Online Extra: How Tesco Lives Not By Bread Alone

Chairman David Reid explains the grocer's success in nonfood goods: Sell the right products at the right price at a convenient location

When supermarket chain Tesco first began expanding into nonfoods in 1997, its competitors shrugged, sat back, and waited for it to fail. How could Britain's leading grocer, do well selling anything other than food, its traditional bread and butter? Or so the thinking went.

Now, six years later, Tesco (TSCDY ) has done so well hawking items like clothing, CDs, and housewares that its competitors are struggling to catch up. In September, both Wal-Mart (WMT )-owned Asda and J. Sainsbury announced that they were beefing up their nonfood lines.

Meantime, Tesco is at the top of its game. It's Britain's leading private-sector employer. Sales and profits are soaring. It has expanded in 10 countries -- and is the market leader in six of them. What's more, experts see further growth ahead. On Sept. 16, BusinessWeek's Laura Cohn sat down with incoming Tesco Chairman David Reid to discuss the chain's success, its future in nonfood retailing, and whether it would consider expanding into the U.S. The following are edited excerpts from that conversation:

Q: How have you managed to defy your critics and actually do well in nonfood?


The strategy, which we set out some years ago, said we've got great locations, so why don't we sell them nonfoods and become as strong in nonfoods as in foods? What we've done is increase the size of our stores in two ways. One is to build bigger stores. Plus, we've extended a lot of our existing stores where we owned the land. That's been a pretty powerful thing.

Q: But how did you draw customers in?


We have the same strategy on nonfoods as on grocery: If we can [be] 15% to 20% cheaper than the expensive British high street, customers will come to you. So if we sell them the right products at the right price at a convenient location, we're going to do well.
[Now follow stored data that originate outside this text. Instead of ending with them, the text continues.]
-- ==== Sys2Proof/Tests/Slice0.lean ====
section
/-! SUPPORT. The model's own tests. Expected values come from the vectors of spec/95_test_vectors.md (T, V and E
numbers), its decode vectors (Part 4), or the examples in the rules named. The witnesses at the end show a state and
operands that meet the hypotheses of each obligation that has some, one per clause at a boundary. -/

namespace Sys2Proof.Tests
open Sys2Proof Sys2Proof.Machine

/-! ### Helpers -/

/-- What a small step test looks at: the step of `s` with the word `w` placed where it fetches. -/
def after {α : Type} (s : State) (w : Nat) (look : State → α) : Option α :=
  match step (s.withFetchWord 16 w) with
  | .next t => some (look t)
  | .fault _ => none
  | .refused _ => none

/-- What that step reports. -/
def reported (s : State) (w : Nat) : Report := stepReport (s.withFetchWord 16 w)

/-- What executing `i` in `s` leaves. -/
def executed {α : Type} (i : Instr) (s : State) (look : State → α) : Option α :=
  match exec i s with
  | .next t => some (look t)
  | .fault _ => none
  | .refused _ => none

/-- Reset with two registers set. -/
def regs (x : Reg) (a : Byte) (y : Reg) (b : Byte) : State := (State.reset.setV x a).setV y b

/-- A machine with a configuration. -/
def fresh (shift incr jump : Bool) (p : AddrPolicy) : State := State.create ⟨shift, incr, jump, p⟩

/-- The default machine under the policy FAULT. -/
def faulty : State := fresh false false false .fault

/-- Reset with the key `k` down. -/
def keyDown (k : Key) : State := { State.reset with KEY := State.reset.KEY.set k true }

/-- The pixels set, `(column, row)`, in a window of the top left corner. -/
def corner (s : State) : List (Nat × Nat) :=
  (List.finRange 8).flatMap (fun y => (List.finRange 8).filterMap (fun x =>
    if s.FB.pixel (x.castLE (by decide)) (y.castLE (by decide)) then some (x.val, y.val) else none))

/-! ### Well-formedness: the one check, and a term it refuses -/

theorem test_wellFormed_refuses_sixteen_rows : (Instr.drw 0 0 16).wellFormed = false := by decide
theorem test_wellFormed_accepts_fifteen_rows : (Instr.drw 0 0 15).wellFormed = true := by decide

/-! ### Decoding: the words of Part 4, written out from the encodings -/

theorem test_decode_family_0 : decode 0x00E0 = .ok .cls ∧ decode 0x00EE = .ok .ret := by decide
theorem test_decode_jp : decode 0b0001101010111100 = .ok (.jp 0xABC) := by decide
theorem test_decode_call : decode 0b0010101010111100 = .ok (.call 0xABC) := by decide
theorem test_decode_seByte : decode 0b0011101001111111 = .ok (.seByte 0xA 0x7F) := by decide
theorem test_decode_sneByte : decode 0b0100101001111111 = .ok (.sneByte 0xA 0x7F) := by decide
theorem test_decode_seReg : decode 0b0101101010110000 = .ok (.seReg 0xA 0xB) := by decide
theorem test_decode_ldByte : decode 0b0110101000000010 = .ok (.ldByte 0xA 0x02) := by decide
theorem test_decode_addByte : decode 0b0111101000000101 = .ok (.addByte 0xA 0x05) := by decide
theorem test_decode_ldReg : decode 0b1000101010110000 = .ok (.ldReg 0xA 0xB) := by decide
theorem test_decode_orReg : decode 0b1000101010110001 = .ok (.orReg 0xA 0xB) := by decide
theorem test_decode_andReg : decode 0b1000101010110010 = .ok (.andReg 0xA 0xB) := by decide
theorem test_decode_xorReg : decode 0b1000101010110011 = .ok (.xorReg 0xA 0xB) := by decide
theorem test_decode_addReg : decode 0b1000101010110100 = .ok (.addReg 0xA 0xB) := by decide
theorem test_decode_subReg : decode 0b1000101010110101 = .ok (.subReg 0xA 0xB) := by decide
theorem test_decode_shr : decode 0b1000101010110110 = .ok (.shr 0xA 0xB) := by decide
theorem test_decode_subnReg : decode 0b1000101010110111 = .ok (.subnReg 0xA 0xB) := by decide
theorem test_decode_shl : decode 0b1000101010111110 = .ok (.shl 0xA 0xB) := by decide
theorem test_decode_sneReg : decode 0b1001101010110000 = .ok (.sneReg 0xA 0xB) := by decide
theorem test_decode_ldI : decode 0b1010101010111100 = .ok (.ldI 0xABC) := by decide
theorem test_decode_jpV0 : decode 0b1011101010111100 = .ok (.jpV0 0xABC) := by decide
theorem test_decode_rnd : decode 0b1100101001111111 = .ok (.rnd 0xA 0x7F) := by decide
theorem test_decode_drw : decode 0b1101101010110101 = .ok (.drw 0xA 0xB 5) := by decide
theorem test_decode_skp : decode 0b1110101010011110 = .ok (.skp 0xA) := by decide
theorem test_decode_sknp : decode 0b1110101010100001 = .ok (.sknp 0xA) := by decide
theorem test_decode_ldVxDt : decode 0b1111101000000111 = .ok (.ldVxDt 0xA) := by decide
theorem test_decode_ldVxK : decode 0b1111101000001010 = .ok (.ldVxK 0xA) := by decide
theorem test_decode_ldDtVx : decode 0b1111101000010101 = .ok (.ldDtVx 0xA) := by decide
theorem test_decode_ldStVx : decode 0b1111101000011000 = .ok (.ldStVx 0xA) := by decide
theorem test_decode_addI : decode 0b1111101000011110 = .ok (.addI 0xA) := by decide
theorem test_decode_ldF : decode 0b1111101000101001 = .ok (.ldF 0xA) := by decide
theorem test_decode_ldB : decode 0b1111101000110011 = .ok (.ldB 0xA) := by decide
theorem test_decode_storeRegs : decode 0b1111101001010101 = .ok (.storeRegs 0xA) := by decide
theorem test_decode_loadRegs : decode 0b1111101001100101 = .ok (.loadRegs 0xA) := by decide

/-- The illegal words of Part 4. -/
theorem test_decode_illegal :
    [0x0000, 0x0123, 0x00E1, 0x00EF, 0x01E0, 0x0FFF, 0x5AB1, 0x5ABF, 0x9AB1, 0x9ABF, 0x8AB8, 0x8AB9, 0x8ABA,
      0x8ABB, 0x8ABC, 0x8ABD, 0x8ABF, 0xEA00, 0xEA9D, 0xEA9F, 0xEAA0, 0xEAA2, 0xEAFF, 0xFA00, 0xFA06, 0xFA08,
      0xFA0B, 0xFA14, 0xFA16, 0xFA1D, 0xFA1F, 0xFA28, 0xFA30, 0xFA34, 0xFA54, 0xFA56, 0xFA64, 0xFA66, 0xFA75,
      0xFA85, 0xFAFF].all (fun w => decode w == .error (.illegalWord w)) = true := by decide

theorem test_decodeBytes_refuses_one_byte : decodeBytes [0x60] = .error .tooFewBytes := by decide
theorem test_decodeTableWord_reads_6A02 : decodeTableWord 16 0x6A02 = some (.ldByte 0xA 0x02) := by decide

/-! ### The step: fetch, byte order, decode failures, halted -/

theorem test_V1_fetch_is_big_endian : after State.reset 0x1234 (·.pc) = some 0x234 := by decide
theorem test_V2_advance_wraps :
    after { State.reset with pc := 0xFFE } 0x6A02 (fun t => (t.getV 0xA, t.pc)) = some (0x02, 0x000) := by decide
theorem test_V3_advance_kept_under_fault :
    after { faulty with pc := 0xFFE } 0x6A02 (fun t => (t.getV 0xA, t.pc)) = some (0x02, 0x1000) := by decide
theorem test_V4_fetch_fault :
    after { faulty with pc := 0x1000 } 0x6A02 (fun t => (t.pc, t.halted)) = some (0x1000, some .addressRange) := by
  decide
theorem test_V5_fetch_wraps :
    after { State.reset with pc := 0xFFF } 0x6A02 (fun t => (t.getV 0xA, t.pc)) = some (0x02, 0x001) := by decide
theorem test_V8_zero_word_is_skipped :
    after State.reset 0x0000 (fun t => (t.pc, t.halted)) = some (0x202, none) ∧
    reported State.reset 0x0000 = .decodeFailure 0x0000 0x200 := by decide
theorem test_V22_halted_wins :
    after { State.reset with stack := List.replicate 16 0x0202, halted := some .stackOverflow } 0x00EE
      (fun t => (t.pc, t.sp)) = some (0x200, 16) := by decide

/-! ### Control flow -/

theorem test_V30_ret :
    after { State.reset with pc := 0x300, stack := [0x0202] } 0x00EE (fun t => (t.pc, t.stack)) =
      some (0x202, []) := by decide
theorem test_V31_ret_underflow :
    after { State.reset with pc := 0x300 } 0x00EE (fun t => (t.pc, t.halted)) =
      some (0x302, some .stackUnderflow) := by decide
theorem test_V33_jp : after State.reset 0x12A0 (·.pc) = some 0x2A0 := by decide
theorem test_V36_call : after State.reset 0x2300 (fun t => (t.pc, t.stack)) = some (0x300, [0x0202]) := by decide
theorem test_V38_call_overflow :
    after { State.reset with stack := List.replicate 16 0x0ABC } 0x2300 (fun t => (t.pc, t.sp, t.halted)) =
      some (0x202, 16, some .stackOverflow) := by decide
theorem test_V41_V42_seByte :
    after (regs 3 0x42 4 0) 0x3342 (·.pc) = some 0x204 ∧ after (regs 3 0x41 4 0) 0x3342 (·.pc) = some 0x202 := by
  decide
theorem test_V44_skip_wraps : after { State.reset with pc := 0xFFC } 0x3000 (·.pc) = some 0x000 := by decide
theorem test_V46_V47_sneByte :
    after (regs 3 0x41 4 0) 0x4342 (·.pc) = some 0x204 ∧ after (regs 3 0x42 4 0) 0x4342 (·.pc) = some 0x202 := by
  decide
theorem test_V48_V49_seReg :
    after (regs 1 7 2 7) 0x5120 (·.pc) = some 0x204 ∧ after (regs 1 7 2 8) 0x5120 (·.pc) = some 0x202 := by decide
theorem test_V51_V52_sneReg :
    after (regs 1 7 2 8) 0x9120 (·.pc) = some 0x204 ∧ after (regs 1 7 2 7) 0x9120 (·.pc) = some 0x202 := by decide
theorem test_V55_jpV0_wraps : after (regs 0 2 1 0) 0xBFFF (·.pc) = some 0x001 := by decide
theorem test_V58_jpV0_quirk :
    after (((fresh false false true .wrap).setV 0 1).setV 2 0x10) 0xB234 (·.pc) = some 0x244 := by decide

/-! ### Registers and arithmetic -/

theorem test_V71_ldByte_to_VF : after State.reset 0x6FFF (fun t => (t.getV VF, t.pc)) = some (0xFF, 0x202) := by decide
theorem test_V72_ldReg : after (regs 1 0 2 0x5C) 0x8120 (·.getV 1) = some 0x5C := by decide
theorem test_V75_addByte_no_flag :
    after (regs 0xA 0x02 VF 0) 0x7AFF (fun t => (t.getV 0xA, t.getV VF)) = some (0x01, 0x00) := by decide
theorem test_V77_addReg_carry :
    after (regs 1 0xFF 2 0x01) 0x8124 (fun t => (t.getV 1, t.getV VF)) = some (0x00, 0x01) := by decide
theorem test_V82_addReg_flag_last : after (regs VF 0x10 1 0x20) 0x8F14 (·.getV VF) = some 0x00 := by decide
theorem test_V86_orReg : after (regs 1 0xF0 2 0x0F) 0x8121 (·.getV 1) = some 0xFF := by decide
theorem test_V87_andReg : after (regs 1 0xF3 2 0x3F) 0x8122 (·.getV 1) = some 0x33 := by decide
theorem test_V88_xorReg : after (regs 1 0xFF 2 0x0F) 0x8123 (·.getV 1) = some 0xF0 := by decide
theorem test_V91_subReg_borrow :
    after (regs 1 0x03 2 0x05) 0x8125 (fun t => (t.getV 1, t.getV VF)) = some (0xFE, 0x00) := by decide
theorem test_V92_subReg_equal :
    after (regs 1 0x07 2 0x07) 0x8125 (fun t => (t.getV 1, t.getV VF)) = some (0x00, 0x01) := by decide
theorem test_V99_subnReg_borrow :
    after (regs 1 0x05 2 0x03) 0x8127 (fun t => (t.getV 1, t.getV VF)) = some (0xFE, 0x00) := by decide
theorem test_V105_shr_ignores_y :
    after (regs 1 0xAA 2 0x05) 0x8126 (fun t => (t.getV 1, t.getV VF)) = some (0x55, 0x00) := by decide
theorem test_V106_shr_quirk :
    after (((fresh true false false .wrap).setV 1 0xAA).setV 2 0x05) 0x8126
      (fun t => (t.getV 1, t.getV 2, t.getV VF)) = some (0x02, 0x05, 0x01) := by decide
theorem test_V110_shl : after (regs 1 0x81 2 0) 0x810E (fun t => (t.getV 1, t.getV VF)) = some (0x02, 0x01) := by
  decide
theorem test_V113_shl_quirk :
    after (((fresh true false false .wrap).setV 1 0x01).setV 2 0xC0) 0x812E
      (fun t => (t.getV 1, t.getV 2, t.getV VF)) = some (0x80, 0xC0, 0x01) := by decide
/-- V117: whatever byte is drawn, a mask of 0 gives 0. -/
theorem test_V117_rnd_mask_zero : executed (.rnd 1 0x00) (regs 1 0x55 2 0) (·.getV 1) = some 0x00 := by
  simp [executed, exec, execRnd, State.getV_setV]

/-! ### Index register and memory -/

theorem test_V131_ldI : after State.reset 0xAFFF (·.I) = some 0xFFF := by decide
theorem test_V136_addI_mod_under_fault : after ({ faulty with I := 0xFFF }.setV 2 1) 0xF21E (·.I) = some 0x000 := by
  decide
theorem test_V141_ldF_high_nibble : after (regs 3 0x1A 4 0) 0xF329 (·.I) = some 0x082 := by decide
theorem test_V146_storeRegs_wraps :
    after { regs 0 0xAA 1 0xBB with I := 0xFFF } 0xF155 (fun t => (t.readByte 0xFFF, t.readByte 0x000, t.I)) =
      some (0xAA, 0xBB, 0xFFF) := by decide
theorem test_V148_storeRegs_quirk :
    after { ((fresh false true false .wrap).setV 0 0xAA).setV 1 0xBB with I := 0xFFF } 0xF155
      (fun t => (t.readByte 0x000, t.I)) = some (0xBB, 0x001) := by decide
theorem test_V153_loadRegs :
    after ({ regs 2 0x99 3 0 with I := 0x300 }.writeCells [(0x300, 0xAB), (0x301, 0xCD), (0x302, 0xEF)]) 0xF165
      (fun t => (t.getV 0, t.getV 1, t.getV 2)) = some (0xAB, 0xCD, 0x99) := by decide
theorem test_V157_loadRegs_font : after { State.reset with I := 0x050 } 0xF065 (·.getV 0) = some 0xF0 := by decide
theorem test_V158_ldB :
    after { regs 4 0xFF 5 0 with I := 0x300 } 0xF433
      (fun t => (t.readByte 0x300, t.readByte 0x301, t.readByte 0x302)) = some (2, 5, 5) := by decide
theorem test_V164_ldB_fault :
    after ({ faulty with I := 0xFFE }.setV 4 0x9C) 0xF433 (fun t => (t.readByte 0xFFE, t.pc, t.halted)) =
      some (0, 0x202, some .addressRange) := by decide

/-! ### Display -/

theorem test_V170_cls :
    after ({ State.reset with FB := State.reset.FB.toggle 5 7 }.setV VF 1) 0x00E0 (fun t => (corner t, t.getV VF)) =
      some ([], 1) := by decide
theorem test_V184_drw_old_VF_is_column :
    after ({ regs VF 0x05 1 0x02 with I := 0x300 }.writeCells [(0x300, 0x80)]) 0xDF11
      (fun t => (corner t, t.getV VF)) = some ([(5, 2)], 0) := by decide
theorem test_V181_drw_collision :
    after ({ State.reset with I := 0x300, FB := State.reset.FB.toggle 1 0 }.writeCells [(0x300, 0xC0)]) 0xD011
      (fun t => (corner t, t.getV VF)) = some ([(0, 0)], 1) := by decide

/-! ### Keypad and timers -/

theorem test_V202_skp_high_nibble : after ((keyDown 0xA).setV 1 0x1A) 0xE19E (·.pc) = some 0x204 := by decide
theorem test_V201_skp : after (regs 1 0x05 2 0) 0xE19E (·.pc) = some 0x202 := by decide
theorem test_V204_V205_sknp :
    after (regs 1 0x05 2 0) 0xE1A1 (·.pc) = some 0x204 ∧ after ((keyDown 5).setV 1 0x05) 0xE1A1 (·.pc) = some 0x202 := by
  decide
theorem test_V207_ldVxDt : after { State.reset with DT := 0x2A } 0xF307 (·.getV 3) = some 0x2A := by decide
theorem test_V209_ldDtVx : after (regs 3 0x3C 4 0) 0xF315 (·.DT) = some 0x3C := by decide
theorem test_V211_ldStVx : after (regs 4 0x05 5 0) 0xF418 (fun t => (t.ST, t.DT)) = some (0x05, 0) := by decide
theorem test_V214_ldVxK_least :
    after { keyDown 9 with KEY := (keyDown 9).KEY.set 3 true } 0xF20A (fun t => (t.getV 2, t.pc)) =
      some (0x03, 0x202) := by decide
theorem test_V219_ldVxK_stall : after { State.reset with pc := 0xFFF } 0xF20A (·.pc) = some 0xFFF := by decide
Q: How important is nonfood to your future growth?


It will continue to be very important because there's every sign the customers like what they're getting. The only constraint is being able to get enough space to sell it to them.

If you look at our overseas hypermarkets, by the end of this year, we'll have 189 hypermarkets in Central Europe and Asia. Roughly 35% to 40% of those sales are in nonfood. We've got sourcing hubs in five or six locations -- Bangladesh, etc. -- where we can buy really well. So that means we can do a better job for customers, whether they're in Thailand or in Britain. We've got to compete with the likes of Wal-Mart.

Q: Some analysts worry that you're taking on too much risk by going into economies that aren't as stable as the one in your home market, like those in Southeast Asia. Your response?


South America is a good evidence of that. We're not in South America, happily. We've been pretty careful. We haven't invested in Russia or Indonesia. You have to make choices about where you go. We don't always get it right, but we're pretty happy about our country selection. So far, so good.

Q: What about the SARS scare? Didn't that hurt you, since you have exposure in Asia?


We coped very well. In Taiwan, customers are now beginning to think: What sort of an environment do I want to shop in? Do I want to shop in a wet street market with rats? There are signs that people are now thinking: Well, maybe I should shop somewhere that appears to be brighter, cleaner. That was the case in Britain. The more food scares there were in the '90s, the better our trade got because people thought: Well, I trust Tesco. They're going to be on the case.

Q: You're in 10 countries now. Would you ever consider expanding into the U.S.?


We never say never to the U.S. It's a big market, it's a good market in many ways. If we could find the right way, we'd obviously have a look at it. We're very cautious because Britain doesn't have a great track record over there. But equally, if Tesco is in Europe, in Asia, then maybe one day it will be in the U.S.